2024-07-04 14:54:03
AThe obvious closure for the “Nouveau Front Populaire”, the new popular front, is at the entrance of the Republic. However, only theaters are advertised, this year there is also an election campaign. The famous Festival d’Avignon is overshadowed by the general elections. Where is the country going? With this request you walk past the medieval city wall and up the Boulevard de la République towards the Pope’s palace, where the beautiful city center welcomes you with its southern French flair. The French theater scene is more politically turbulent than ever.
Not that things have been particularly quiet at the Festival d’Avignon in recent years. A year ago violent riots broke out across the country after police shot dead a young man. Two years ago the response to the Russian military attack on Ukraine was “Stop the War!”. And three years ago, loud demonstrations took place around the city walls that did not want vaccination certificate checks when visiting cafes. And this year? After Macron’s surprise dismissal of the National Assembly, the opening fell on the eve of the first round of voting.
The shock after the results on Sunday evening was great. Tiago Rodrigues, the director of the festival, said that he will not cooperate with the National Rally in any way, even if it means giving a grant from Paris. The Portuguese theater maker, whose play “Catarina and the Beauty of Killing Fascists” is attracting attention throughout Europe, speaks of “Resistance”. First “Future Populaire”, now “Opposition”? It seems that half of France is in the grip of a new fiction to stop the rightists.
Ariane Mnouchkine, Grande Dame of the French theater and founder of the Théâtre du Soleil, sought clear words. Mnouchkine wrote in the left-wing newspaper Libération: “I think we are part of this, we, the left, we, the cultural workers. “When people say what they see, they are told that they are wrong, that they did not see what they saw. It just feels false, they told them. Later, when they persisted, they told them that they were fools, and when they persisted, they called them fools.”
Due to current events, we have organized an evening at the Festival d’Avignon to mobilize against the extreme right, with many famous theater people and people from civil society. But who is he talking to? The theater stages gathered in Avignon are not the support of the “Rassemblement National”, on the contrary. Such episodes, designed as self-correcting soliloquies, seem like a dispassionate confirmation of Mnouchkine’s writings. Wouldn’t it be good to invite people to a debate about the role of cultural poverty in the promotion of the right?
The opening trumpets include power productions
Arts, the 78th edition of the Festival d’Avignon is off to a strong start. Rodrigues presented his new piece “Hécube, pas Hécube” with the Comédie-Française conference in an outdoor, old woodshed. He skillfully overcomes two stages: a group of actors reenacts “Hecuba” by Euripides, in which the title character becomes the avenger of his son’s murderer. At the same time, the main actor is conducting an investigation against those responsible for an unfunded state institution in which children are abused, including his disabled son.
Mixed roles: the actress is, as the title suggests, Hecuba and not Hecuba. For Rodrigues, Troy became a welfare state besieged and destroyed by austerity; The vanquished no longer fought for improvements or justice, but only wanted revenge. Adults have limited influence through where society and the state fail. Is there a solution to this age-old conflict? Rodrigues, like Euripides, does not offer the required audience.

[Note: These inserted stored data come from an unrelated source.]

/-- PLACEMENT_NOTIFY: a write that reaches the notify line, the last 64 B of the region; what it brings ahead of the line counts as placed. -/
def execPlacementNotify (requester off : Nat) (data : List Byte) (s : State) : Out :=
  match s.placement requester off data.length with
  | none => .next (s.logOutside off (Config.hostPort off % 2) true)
  | some x =>
    let g := x.2.2
    if g.bar2 + g.len < off + data.length + 64 then
      let s := (s.writeVirt x.1 (g.va + (off - g.bar2)) data false (data.length / 64 + 2)).settle
      let s := s.postEvent x.1 0x81 [(16, 1, x.2.1), (24, 8, g.placed + (g.bar2 + g.len - 64 - off))]
      .next (s.updTenant x.1 (fun t => { t with regions := Sp.set Region.none t.regions x.2.1 { g with placed := 0 } }))
    else .next s

/-! ### CXL.mem (R402, R404) -/

/-- CXL_MEM_ACCESS: a 64 B read, or a write of `data`, at an offset of the HDM decoder of a port. It waits for a held channel or bank
(R95, R249). A page being moved keeps its old frame until the move ends, so an access served before then and one that waits for the
end see the same bytes (R404). -/
def execCxlMemAccess (port off : Nat) (data : Option Entry) (poison : Bool) (s : State) : Out :=
  if !(s.hl.ports.getD port HlPort.down).mem then .next s
  else
    let off := off / 64 * 64
    let hit := s.findRegion (fun g => !g.host && decide (g.hdm ≤ off) && decide (off < g.hdm + g.len))
    let at_ : Option (Nat × Nat × Region) := match hit with
      | some x => ((s.physOf x.1 (x.2.2.va + (off - x.2.2.hdm))).filter isTier1).map (fun a => (a, x.1, x.2.2))
      | none => none
    match at_, data with
    | none, none => .next { s.logOutside off port false with resp := .burst (zeros 64) true }
    | none, some _ => .next (s.logOutside off port true)
    | some (a, tn, _), none =>
      if s.accWaits a then .next (s.deferAcc (.read ⟨0x5A + port, tn⟩ a .clean))
      else
        let o := (s.access a 1).burstRead a 1 .clean
        .next { o.1 with resp := .burst o.2.1 o.2.2 }
    | some (a, tn, g), some d =>
      if !g.write then .next (s.logDiscard a ⟨0x5A + port, tn⟩ true)
      else if s.accWaits a then .next (s.deferAcc (.write ⟨0x5A + port, tn⟩ a d poison))
      else .next (s.wrPhys a (entryBytes d) poison)

/-! ### DMA reads (R404) -/

/-- An answer to no DMA read: discarded and logged (R458). -/
def State.strayDma (s : State) : State := s.logDiscard 0 ⟨0x5A, 0x1000⟩ false

/-- A DMA read that was not answered within 50 ms delivers poison (R404, R459). -/
def State.dmaExpired (s : State) (r : DmaRead) : State :=
  (((s.advanceTo (r.armed + 50000000)).logTimeout 18 r.armed).dmaDone r [] true false).settle.pumpRelease

/-- HOST_DMA_COMPLETE: the answer to a DMA read; one that nothing waits for, or that comes at the end of the 50 ms or later (R13), is
discarded (R458). -/
def execHostDmaComplete (id : Nat) (data : List Byte) (poison : Bool) (s : State) : Out :=
  match s.hl.dma.find? (fun d => d.id == id) with
  | none => .next s.strayDma
  | some r =>
    if r.armed + 50000000 ≤ s.now then .next (s.dmaExpired r).strayDma
    else .next (s.dmaDone r data poison false).settle.pumpRelease

/-- HOST_DMA_TIMEOUT: 50 ms without an answer. -/
def execHostDmaTimeout (id : Nat) (s : State) : Out :=
  match s.hl.dma.find? (fun d => d.id == id) with
  | none => .next s
  | some r => .next (s.dmaExpired r)
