/-- R368 with R367. -/
def collEntryBad (e : CollEntry) (raw : List Byte) : Bool :=
  let mode := field 4 3 e.flags
  decide (3 < e.op) || decide (63 < e.flags) || (bitN 0 e.flags && e.op != 1) || (bitN 1 e.flags && (e.op != 1 || e.dstKind != 0)) ||
    (bitN 2 e.flags && e.op != 2) || mode == 3 || ((mode != 0) != (e.op == 3)) || decide (2 < e.esize) || ((e.op == 1 || e.op == 2) && e.esize != 2) ||
    decide (1 < e.srcKind) || decide (1 < e.dstKind) || (e.srcKind == 1 && e.op != 0) || (e.dstKind == 1 && e.op != 1) || e.partLen == 0 ||
    (e.op == 2 && decide (2 ^ 24 < e.partLen)) || (bitN 0 e.flags && e.partLen % 1024 != 0) ||
    (mode == 2 && (signed 8 e.stageDelta == 0 || decide (signed 8 e.stageDelta < -63) || decide (63 < signed 8 e.stageDelta))) ||
    (mode != 2 && e.stageDelta != 0) || !isZero raw 34 30

def collCheck (im : Image) (t : CollTable) (raw : List (List Byte)) : Option Nat :=
  let n := ((im.sets.find? (fun u => u.job == t.job)).map (fun u => u.entries.length)).getD 0
  let ids := t.entries.map (·.id)
  if im.hasJob t.job = false then some 9
  else if ids.eraseDups.length ≠ ids.length ∨ (List.range t.entries.length).any (fun i =>
      match t.entries[i]? with
      | some e => collEntryBad e (raw.getD i [])
      | none => false) = true then some 8
  else if t.entries.any (fun e => ((e.srcKind == 1 || e.dstKind == 1) && decide (n ≤ e.t)) || (e.res != 0xFFFF && decide (im.resvs.length ≤ e.res))) then some 9
  else none

/-- Raw entries of each collective table, in order. -/
def collRaws (b : List Byte) : Nat → List (List (List Byte))
  | 0 => []
  | fuel + 1 =>
    if b.length < 4 then [] else let n := at_ b 2 2; chunks ((b.drop 4).take (64 * n)) 64 :: collRaws (b.drop (4 + 64 * n)) fuel

def resvCheck (im : Image) (i : Nat) (g : List Resv) : Option Nat :=
  let upto := (im.resvs.take (i + 1)).flatten
  if g = [] ∨ 18 < g.length ∨ g.any (fun r => decide (17 < r.port) || r.rate == 0 || decide (206 < r.rate)) = true then some 8
  else if g.any (fun r => (im.prog r.prog).isNone) then some 9
  else if (List.range 1024).any (fun u => g.any (fun r =>
      decide (2068 < 10 * ((upto.filter (fun x => x.port == r.port && x.dir == r.dir && im.runsAny u x.prog)).foldl (fun a x => a + x.rate) 0)) ||
      decide (12000 < im.linkLoad im.grants r.die r.dir u))) then some 0x0A
  else none

def stageCheck (im : Image) (x : Nat × List ShardMap) : Option Nat :=
  if im.hasJob x.1 = false then some 9
  else if x.2.length < 2 ∨ 64 < x.2.length ∨ x.2.any (fun m => m.job != x.1) = true then some 8
  else x.2.findSome? (mapCheck im)

/-- The field checks of a section: check code and entry of the first failure. -/
def sectionCheck (im : Image) (type : Nat) (b : List Byte) : Option (Nat × Nat) :=
  let each (l : List (List Byte)) (f : Nat → List Byte → Option Nat) : Option (Nat × Nat) :=
    firstBad ((List.range l.length).map (fun i => f i (l.getD i [])))
  match type with
  | 1 => (cfgCheck im.cfg b).map (fun c => (c, 0))
  | 3 => if b.length < 16 then some (7, 0) else none
  | 4 => if b.length % 32 ≠ 0 then some (7, 0) else each (chunks b 32) (tenantCheck im.tenants)
  | 5 => if b.length % 32 ≠ 0 then some (7, 0) else each (chunks b 32) (tensorCheck im)
  | 6 =>
    let bodies := groupBodies b (b.length + 1)
    firstBad ((List.range im.progs.length).map (fun i => groupCheck im i (bodies.getD i []) (im.progs.getD i ⟨0, [], []⟩)))
  | 7 =>
    if b.length ≠ 128 + 576 * at_ b 0 1 then some (7, 0)
    else if at_ b 0 1 = 0 ∨ 64 < at_ b 0 1 ∨ isZero b 1 63 = false ∨ im.binding.any (fun t => decide (at_ b 0 1 ≤ t)) = true then some (8, 0)
    else each (chunks (b.drop 128) 576) (beatTableCheck im)
  | 8 =>
    if b.length ≠ 16 + 8 * (at_ b 0 4 + at_ b 4 4 + at_ b 8 4 + at_ b 12 4) then some (7, 0)
    else each (chunks (b.drop 16) 8) (fun i g => grantCheck im i (grantDie b i) g)
  | 9 => (fabricCheck im.fabric b).map (fun c => (c, 0))
  | 10 => if b.length % 192 ≠ 0 then some (7, 0) else each (chunks b 192) (jobCheck im)
  | 11 => firstBad (im.maps.map (mapCheck im))
  | 12 => firstBad (im.sets.map (setCheck im))
  | 13 =>
    let raws := collRaws b (b.length + 1)
    firstBad ((List.range im.colls.length).map (fun i => collCheck im (im.colls.getD i ⟨0, []⟩) (raws.getD i [])))
  | 14 => firstBad ((List.range im.resvs.length).map (fun i => resvCheck im i (im.resvs.getD i [])))
  | 15 => firstBad (im.stages.map (stageCheck im))
  | _ => none

/-- The first failure of an image behind its header: check, section and entry, in section order; `bad` are the sections whose
digest differs. A missing section is shown behind the table's last entry. -/
def imageFail (img : List Byte) (bad : List Nat) : Option (Nat × Nat × Nat) :=
  let es := sectionTable img
  let im := readImage img
  let n := es.length
  let one (i : Nat) : Option (Nat × Nat × Nat) := match tableCheck img i with
    | some c => some (c, i, 0)
    | none =>
      let e := es.getD i ⟨0, 0, 0, 0⟩
      if bad.contains i then some (6, i, 0) else (sectionCheck im e.type (sectionOf img e)).map (fun r => (r.1, i, r.2))
  match (List.range n).findSome? one with
  | some r => some r
  | none => if requiredSections.any (fun t => !es.any (fun e => e.type == t)) then some (0x0B, n, 0) else none

/-- Sections of unknown type that are ignored. -/
def ignoredSections (img : List Byte) : List Nat :=
  (List.range (imageCount img)).filter (fun i => let e := (sectionTable img).getD i ⟨0, 0, 0, 0⟩; !knownSection (at_ img 4 2) e.type && e.flags == 0)

end Sys2Proof.Machine
end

The opening of “Demon” is also brilliant, with the top actress Angélica Liddell playing Ingmar Bergman on the big stage in the courtyard of the Papal Palace. The movie star once watched John Paul II’s funeral on television and wrote his own eulogy, including a faithful replica of the pope’s coffin. Liddell has already shown in 2021 with his bloody bull performance “Liebestod” in Avignon that he has mastered the art of self-harm with blades as a virtue as the young Rainald Goetz once did in Klagenfurt.
The great actress Angélica Liddell opens with “Demon, Funeral of Bergman” in the Court of Honor of the Popes’ Palace
Source: dpa
Liddell’s script for Demon follows a note from Bergman’s workbook. First: rather abuse. What’s next: Scornful listeners. Now find your big themes: love, death, fear, art, feces, blood, sperm, age, redemption, hate, guilt, shame and more. Wearing high heels and almost naked, Liddell reached over the pants of the Catholic Church and threw a used bidet over the wall of the Pope’s Palace. In front of the row of old people, nude river parades, provocative female nudity – an allegory of transience.
In the end, Liddell sat in Bergman’s box in the light drizzle, an intimate conversation between the beautiful film of Catholic inspired extremism and Scandinavian-Protestant existentialism. A boy asked: “When will I die?” His answer was: “All the time! Always!” Liddell is the last Nietzschean of theater, a follower of Antonin Artaud. For him it is about the great affirmation of the circle of life with all its abysses, about yes to death. In comparison, Florentina Holzinger’s Catholicism farce “Sancta” seems harmless.
The Festival d’Avignon runs until July 21st. By then we will not only know who won the Tour de France or the men’s European football championship, but also who won the parliamentary elections in France. What this means for French culture and theater can probably already be guessed.